His next project is Exit Marrakech, for which he reunited with Caroline Link for a second time. “Caroline has always been preoccupied with family and relationships and she decided this time to focus on a father-son relationship. There was a feeling that the film shouldn’t be set in Germany or Europe, but more in an exceptional situation, so we went off to Morocco for a two-week trip. We didn’t have any story, just the idea of a father and son on a journey together. This was also a different kind of working because we weren’t adapting an existing book. Instead, we had an original story focusing on a specific idea.”

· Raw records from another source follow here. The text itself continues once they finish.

/-! ### Power, sleep and time (16) -/

/-- A domain that may gate and that nothing touches or holds gates after GATE_DELAY; one still held 5 ms after it was
asked to gate has its bundles aborted and gates; LOC does not gate while an exposure job is live. A woken domain's
ready signal releases its clamps and lets the waiting access go on; one that is late refuses it and restarts. The
first access to a gated domain closes its switch, is counted, and waits for the domain's ready signal. -/
def Obligations.DomainsGateAndWake : Prop :=
  (∀ (dt d t a : Nat) (w : Stall) (who : Who) (s : State), let b := s.blk.elapse dt
     d ∈ domCodes → b.doms.length = 26 →
     (b.inRun → bitN (b.regN Reg.PWR_CTL) 0 = true → (b.dom d).ready = true → (b.dom d).touched + b.gateDelay ≤ b.now → b.held d = false →
       (b.mayGate d = true → Leaves (.domainGate dt d) s (fun c => (d ≠ 4 → c.regs = b.regs) ∧
         c.dom d = { b.dom d with powered := false, ready := false, clamped := true, gateAt := none } ∧
         (∀ e ∈ domCodes, e ≠ d → c.dom e = b.dom e) ∧ (d = 4 → c.lit.cond = none ∧ c.lit.prech = none ∧ c.lit.rowdrv = none)))) ∧
     (b.exposureLive = true → exec (.domainGate dt 2) s = .next (s.after b)) ∧
     (d ≠ 5 → d ≠ 7 → (b.dom d).gateAt = some t → t + 1562500 ≤ b.now → b.gateHeld d = true →
       exec (.pwrGateWait dt d) s = .next (s.after (((((b.abortDomain 0xB027 d).abortEng 0xB027 d).updDom d (fun x =>
         { x with gateAt := none })).gateOff d).raise 0x1011))) ∧
     ((b.dom d).powered = true → (b.dom d).ready = false → (b.dom d).restartAt = none →
       (b.chn.stalls = [] → d ≠ 3 → Leaves (.domainReady dt d) s (fun c => c.regs = b.regs ∧
         c.dom d = { b.dom d with ready := true, clamped := false, touched := b.now })) ∧
       (b.chn.stalls = [w] → w.dom = d → w.what = .read who a → exec (.domainReady dt d) s = .next (s.after
         ((({ b.domainUp d with chn := { (b.domainUp d).chn with stalls := [] } } : Blk).noteStall w).read1 who a))) ∧
       (d ≠ 0 → d ≠ 1 → (b.dom d).wakeAt + 2 * readyBound d ≤ b.now →
         (b.chn.stalls = [w] → w.dom = d → w.what = .read who a →
           exec (.pwrDomainLate dt d) s = .next (s.after ((({ b.raise 0x1012 with chn := { b.chn with stalls := [] } } : Blk).noteStall w |>.answer 0x1012 0).restartFor d 0x1012))) ∧
         (b.chn.stalls = [] → exec (.pwrDomainLate dt d) s = .next (s.after ((b.raise 0x1012).restartFor d 0x1012)))))) ∧
  (∀ (dt : Nat) (i : Fin 4) (a : Nat) (s : State), let b := s.blk.elapse dt
     b.inRun → b.readCheck (some i) a = 0 → b.domReady (domOf a) = false → (b.dom (domOf a)).powered = false →
     exec (.domainWake dt (some i) a) s = .next (s.after
       (((b.bump Reg.PWR_COUNTS 31 16 1).updDom (domOf a) (fun x =>
         { x with powered := true, ready := false, wakeAt := b.now, touched := b.now })).park (domOf a) (.read (some i) a))))
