-- ==== Sys2Proof/Laws/State.lean ====
section
/-! SUPPORT. What every small update of the engine leaves in every field: one lemma per field per update, each by
unfolding alone, and the short forms of a register update brought back to setReg. -/
namespace Sys2Proof.Machine

/-! ### Short forms of setReg -/

@[simp] theorem Blk.setN_eq (s : Blk) (a n : Nat) : s.setN a n = s.setReg a (BitVec.ofNat 32 n) := rfl
@[simp] theorem Blk.setF_eq (s : Blk) (a hi lo v : Nat) :
    s.setF a hi lo v = s.setReg a (BitVec.ofNat 32 (putFld (s.regN a) hi lo v)) := rfl
@[simp] theorem Blk.bump_eq (s : Blk) (a hi lo k : Nat) :
    s.bump a hi lo k = s.setReg a (BitVec.ofNat 32 (putFld (s.regN a) hi lo (sat (hi + 1 - lo) (s.regF a hi lo + k)))) := rfl
@[simp] theorem Blk.count_eq (s : Blk) (a k : Nat) : s.count a k = s.setReg a (BitVec.ofNat 32 (s.regN a + k)) := rfl
@[simp] theorem Blk.atLeast_eq (s : Blk) (a hi lo v : Nat) : s.atLeast a hi lo v =
    s.setReg a (BitVec.ofNat 32 (putFld (s.regN a) hi lo (max (s.regF a hi lo) (sat (hi + 1 - lo) v)))) := rfl
@[simp] theorem Blk.clearFault_eq (s : Blk) (page : Nat) :
    s.clearFault page = s.setReg (Reg.HDR_FAULT page) (BitVec.ofNat 32 0) := rfl
@[simp] theorem Blk.clearLatch_eq (s : Blk) (page bits : Nat) : s.clearLatch page bits =
    s.setReg (Reg.HDR_EVT_LATCH page) (s.reg (Reg.HDR_EVT_LATCH page) &&& ~~~(BitVec.ofNat 32 bits)) := rfl

/-! ### A register set -/

@[simp] theorem Blk.setReg_now (s : Blk) (a : Nat) (v : Word) : (s.setReg a v).now = s.now := rfl
@[simp] theorem Blk.setReg_free (s : Blk) (a : Nat) (v : Word) : (s.setReg a v).free = s.free := rfl
@[simp] theorem Blk.setReg_hiCapture (s : Blk) (a : Nat) (v : Word) : (s.setReg a v).hiCapture = s.hiCapture := rfl
@[simp] theorem Blk.setReg_selectors (s : Blk) (a : Nat) (v : Word) : (s.setReg a v).selectors = s.selectors := rfl
@[simp] theorem Blk.setReg_time (s : Blk) (a : Nat) (v : Word) : (s.setReg a v).time = s.time := rfl
@[simp] theorem Blk.setReg_doms (s : Blk) (a : Nat) (v : Word) : (s.setReg a v).doms = s.doms := rfl
@[simp] theorem Blk.setReg_pwr (s : Blk) (a : Nat) (v : Word) : (s.setReg a v).pwr = s.pwr := rfl
@[simp] theorem Blk.setReg_sys (s : Blk) (a : Nat) (v : Word) : (s.setReg a v).sys = s.sys := rfl
@[simp] theorem Blk.setReg_ust (s : Blk) (a : Nat) (v : Word) : (s.setReg a v).ust = s.ust := rfl
@[simp] theorem Blk.setReg_bnd (s : Blk) (a : Nat) (v : Word) : (s.setReg a v).bnd = s.bnd := rfl
@[simp] theorem Blk.setReg_evt (s : Blk) (a : Nat) (v : Word) : (s.setReg a v).evt = s.evt := rfl
@[simp] theorem Blk.setReg_gpc (s : Blk) (a : Nat) (v : Word) : (s.setReg a v).gpc = s.gpc := rfl
@[simp] theorem Blk.setReg_pins (s : Blk) (a : Nat) (v : Word) : (s.setReg a v).pins = s.pins := rfl
@[simp] theorem Blk.setReg_ses (s : Blk) (a : Nat) (v : Word) : (s.setReg a v).ses = s.ses := rfl
@[simp] theorem Blk.setReg_chn (s : Blk) (a : Nat) (v : Word) : (s.setReg a v).chn = s.chn := rfl
@[simp] theorem Blk.setReg_acc (s : Blk) (a : Nat) (v : Word) : (s.setReg a v).acc = s.acc := rfl
@[simp] theorem Blk.setReg_wire (s : Blk) (a : Nat) (v : Word) : (s.setReg a v).wire = s.wire := rfl
@[simp] theorem Blk.setReg_lnk (s : Blk) (a : Nat) (v : Word) : (s.setReg a v).lnk = s.lnk := rfl
@[simp] theorem Blk.setReg_mem (s : Blk) (a : Nat) (v : Word) : (s.setReg a v).mem = s.mem := rfl
@[simp] theorem Blk.setReg_jobs (s : Blk) (a : Nat) (v : Word) : (s.setReg a v).jobs = s.jobs := rfl
@[simp] theorem Blk.setReg_hist (s : Blk) (a : Nat) (v : Word) : (s.setReg a v).hist = s.hist := rfl
@[simp] theorem Blk.setReg_store (s : Blk) (a : Nat) (v : Word) : (s.setReg a v).store = s.store := rfl
@[simp] theorem Blk.setReg_sns (s : Blk) (a : Nat) (v : Word) : (s.setReg a v).sns = s.sns := rfl
@[simp] theorem Blk.setReg_dec (s : Blk) (a : Nat) (v : Word) : (s.setReg a v).dec = s.dec := rfl
@[simp] theorem Blk.setReg_pd (s : Blk) (a : Nat) (v : Word) : (s.setReg a v).pd = s.pd := rfl
@[simp] theorem Blk.setReg_swp (s : Blk) (a : Nat) (v : Word) : (s.setReg a v).swp = s.swp := rfl
@[simp] theorem Blk.setReg_tly (s : Blk) (a : Nat) (v : Word) : (s.setReg a v).tly = s.tly := rfl
@[simp] theorem Blk.setReg_cal (s : Blk) (a : Nat) (v : Word) : (s.setReg a v).cal = s.cal := rfl
@[simp] theorem Blk.setReg_lit (s : Blk) (a : Nat) (v : Word) : (s.setReg a v).lit = s.lit := rfl
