-- ==== Sys2Proof/Tests/Slice0.lean ====
section
/-! SUPPORT. Tests: ill-formed commands that the checks of WellFormed refuse, numbers the spec works out in its examples, and
for every statement with hypotheses states that meet them, one for each of its clauses (meets_<statement>). -/
open Sys2Proof Sys2Proof.Machine
namespace Sys2Proof.Tests
set_option Elab.async false

/-- The block after reset, and a state with a block and nothing waiting. -/
def R : Blk := State.reset.blk
def W (b : Blk) : State := { pending := [], blk := b }
/-- Some registers set. -/
def rg (l : List (Nat × Nat)) (b : Blk) : Blk := l.foldl (fun b p => b.setN p.1 p.2) b
/-- An Operator's session on slot 0, Service's on 1, Seal's on 2. -/
def S (b : Blk) : Blk :=
  { b with ses := { b.ses with slots := [{ st := .opened, role := 1 }, { st := .opened, role := 2 }, { st := .opened, role := 3 }, {}] } }
def B : Blk := S R
/-- The block as a command with dt 0 finds it. -/
def at0 (b : Blk) : Blk := (W b).blk.elapse 0
/-- A request under a session with its MAC, its call, and the front end's counting of it. -/
def rq (cmd slot : Nat) (p : List Byte) (b : Blk) : Req :=
  { link := false, cho := false, ptype := 0, addr := b.chainAddr, slot := slot, hasMac := true, seq := 1, payload := p,
    mac := unle (macOf (b.slot slot).ks 1 b.chainAddr (cmdByte cmd slot true) p) }
def cl (cmd slot : Nat) (p : List Byte) (b : Blk) : Call :=
  { r := rq cmd slot p b, cmd := cmd, at_ := b.now, ctr := 1, ks := (b.slot slot).ks }
def fb (slot : Nat) (b : Blk) : Blk :=
  (b.count Reg.CHN_FRAMES 1).updSlot slot (fun k => { k with counter := 1, since := b.now })
/-- The same without a session. -/
def rp (p : List Byte) (b : Blk) : Req :=
  { link := false, cho := false, ptype := 0, addr := b.chainAddr, slot := 0, hasMac := false, seq := 1, payload := p, mac := 0 }
def cp (cmd : Nat) (p : List Byte) (b : Blk) : Call := { r := rp p b, cmd := cmd, at_ := b.now }
def fp (b : Blk) : Blk := b.count Reg.CHN_FRAMES 1
/-- A job descriptor and a job. -/
def desc (kind cls tag fc iv trig light : Nat) : List Byte :=
  le 1 kind ++ le 1 cls ++ le 2 0 ++ le 4 tag ++ le 4 0 ++ le 4 fc ++ le 4 iv ++ le 4 0 ++ le 1 0 ++ le 1 0 ++ le 2 0 ++ le 4 0 ++
  le 1 trig ++ le 1 0 ++ le 1 light ++ le 1 0 ++ le 4 100 ++ le 4 1 ++ le 1 1 ++ le 1 1 ++ le 2 1 ++ le 4 0 ++ le 4 0 ++ le 4 16 ++
  le 4 16 ++ zeros 64
def jb (kind cls tag fc iv trig light seq : Nat) : Job :=
  { seq := seq, desc := desc kind cls tag fc iv trig light, acceptedAt := 0 }

theorem macOf_length (ks : BitVec 128) (ctr a c : Nat) (p : List Byte) : (macOf ks ctr a c p).length = 4 := by
  simp [macOf, Laws.cmac_length _ _ (Laws.le_length 16 _)]

theorem le_macOf (ks : BitVec 128) (ctr a c : Nat) (p : List Byte) :
    macOf ks ctr a c p = le 4 (unle (macOf ks ctr a c p)) := by
  have h := Laws.le_unle (macOf ks ctr a c p)
  rw [macOf_length] at h
  exact h.symm

theorem forged (ks : BitVec 128) (ctr a c : Nat) (p : List Byte) :
    macOf ks ctr a c p ≠ le 4 (unle (macOf ks ctr a c p) + 1) := by
  intro h
  have h1 := congrArg unle h
  have h2 := Laws.unle_lt (macOf ks ctr a c p)
  rw [Laws.unle_le] at h1
  rw [macOf_length] at h2
  omega

/-- The front end takes a request whose session is open and whose counter is the next. -/
theorem accepts_rq (cmd slot : Nat) (p : List Byte) (b : Blk)
    (h : b.pwr.mode = .run ∧ b.sys.mode = .ready ∧ b.chainAddr < 0x7E ∧
      (b.ses.kept.getD slot {}).valid = false ∧ slot < 4 ∧ (b.slot slot).st = .opened ∧ (b.slot slot).link = false ∧
      counterOf (b.slot slot).counter 1 = (true, 1)) :
    b.accepts (rq cmd slot p b) cmd (cl cmd slot p b) (fb slot b) := by
  obtain ⟨h1, h2, h3, h4, h5, h6, h7, h8⟩ := h
  have ha : b.chainAddr % 128 = b.chainAddr := Nat.mod_eq_of_lt (by omega)
  have hs : slot % 4 = slot := Nat.mod_eq_of_lt h5
  refine ⟨⟨h1, h2⟩, rfl, ha, h3, ?_, .inr ⟨rfl, 1, ?_, ?_, ?_, ?_, ?_, ?_⟩⟩
  · simpa [keptIdx, rq, hs] using h4
  · simpa [rq, hs] using h6
  · simpa [rq, hs] using h7
  · simpa [rq, hs] using h8
  · simp only [rq, hs, ha]
    exact le_macOf _ _ _ _ _
  · simp [cl, rq, hs]
  · simp [fb, rq, hs]

/-- And one without a session. -/
theorem accepts_rp (cmd slot : Nat) (p : List Byte) (b : Blk)
    (h : b.pwr.mode = .run ∧ b.sys.mode = .ready ∧ b.chainAddr < 0x7E ∧ (b.ses.kept.getD 4 {}).valid = false) :
    b.accepts { rp p b with slot := slot } cmd { r := { rp p b with slot := slot }, cmd := cmd, at_ := b.now } (fp b) := by
  obtain ⟨h1, h2, h3, h4⟩ := h
  exact ⟨⟨h1, h2⟩, rfl, Nat.mod_eq_of_lt (by omega : b.chainAddr < 128), h3, by simpa [keptIdx, rp] using h4, .inl ⟨rfl, rfl, rfl⟩⟩

/-- The same for the wider premise, on the chain and on the link. -/
theorem takes_rp (p : List Byte) (slot cmd : Nat) (b : Blk)
    (h : b.pwr.mode = .run ∧ b.sys.mode = .ready ∧ b.chainAddr < 0x7E ∧ (b.ses.kept.getD 4 {}).valid = false) :
    b.takes { rp p b with slot := slot } cmd { r := { rp p b with slot := slot }, cmd := cmd, at_ := b.now } (fp b) := by
  obtain ⟨h1, h2, h3, h4⟩ := h
  have ha : b.chainAddr % 128 = b.chainAddr := Nat.mod_eq_of_lt (by omega)
  refine ⟨⟨h1, h2⟩, _, fp b, .inl ⟨rfl, rfl, by simp [Blk.actsOn, rp, ha], ?_⟩, ?_, .inl ⟨rfl, rfl, rfl⟩⟩
  · have : ¬ (0x7E ≤ b.chainAddr) := by omega
    simp [rp, ha, this, fp]
  · intro k
    have h5 : ((fp b).ses.kept.getD 4 {}).valid = false := h4
    exact absurd k (by simp only [keptIdx, rp]; simpa using h5)
theorem takes_link (p : List Byte) (cmd : Nat) (b : Blk)
    (h : b.pwr.mode = .run ∧ b.sys.mode = .ready ∧ b.linkUp = true ∧ linkCarries 0x0B cmd = true ∧
      (b.linkAccept.ses.kept.getD 4 {}).valid = false) :
    b.takes { rp p b with link := true, ptype := 0x0B } cmd
      { r := { rp p b with link := true, ptype := 0x0B, addr := 0 }, cmd := cmd, at_ := b.now } b.linkAccept := by
  obtain ⟨h1, h2, h3, h4, h5⟩ := h
  refine ⟨⟨h1, h2⟩, _, _, .inr ⟨rfl, rfl, h3, h4, rfl⟩, ?_, .inl ⟨rfl, rfl, rfl⟩⟩
  intro k
  exact absurd k (by simp only [keptIdx, rp]; simpa using h5)

/-! ### Ill-formed commands, one term or more for each check -/

def okReq : Req :=
  { link := false, cho := false, ptype := 0, addr := 1, slot := 0, hasMac := true, seq := 1, payload := [], mac := 5 }
def okFinding : Finding :=
  { seen := .ell, rows := 24, cols := 24, quad := [(2867200, 1560576), (3360768, 1560576), (3360768, 2050048), (2867200, 2050048)] }
def okInfo : TrainInfo := { rxLanes := 31, txLanes := 31, inverted := 0, partner := [0, 1, 2, 3, 4], peaks := [[1, 5, 5], [], [3], [2, 9], [0, 0, 4]] }
def okStart : StartOutcome :=
  { temp := 0x1E00, selftest := true, s1 := 0, nvCopy := true, nvBad := false, s3 := 0, s3Part := 0,
    mem := { ranksA := [0x18000000], ranksB := [0x18000000], time := 9000, dqs := [4000, 4100], vref := 0 },
    link := 1, info := okInfo, s6 := 0, engines := 0x3FFFF, macros := [] }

Exit Marrakech – which stars Samuel Schneider as the son pitted against his theatre director father played by Ulrich Tukur – will be released later in 2013 by Studiocanal in Germany.

Looking ahead, Africa is not likely to feature in Herrmann’s next feature film project which he currently has in development about the life of the dancer and resistance fighter Sylvin Rubinstein. In fact, he had already visited the subject matter when he produced a documentary about Rubinstein entitled Er tanzte das Leben by Marian czura and Kuno Kruse in 2003. Kruse was also the author of a book published in 2000, Dolores & Imperio. Die drei Leben des Sylvin Rubinstein. Rubinstein was an international star in the music halls of the 30s with his twin sister as the flamenco act ’Imperio y Dolores’ until the Nazi occupation in Poland tore them apart. Then, after the war, Sylvin became a flamenco star dressed as Dolores preserving the memory of his sister who perished in the holocaust.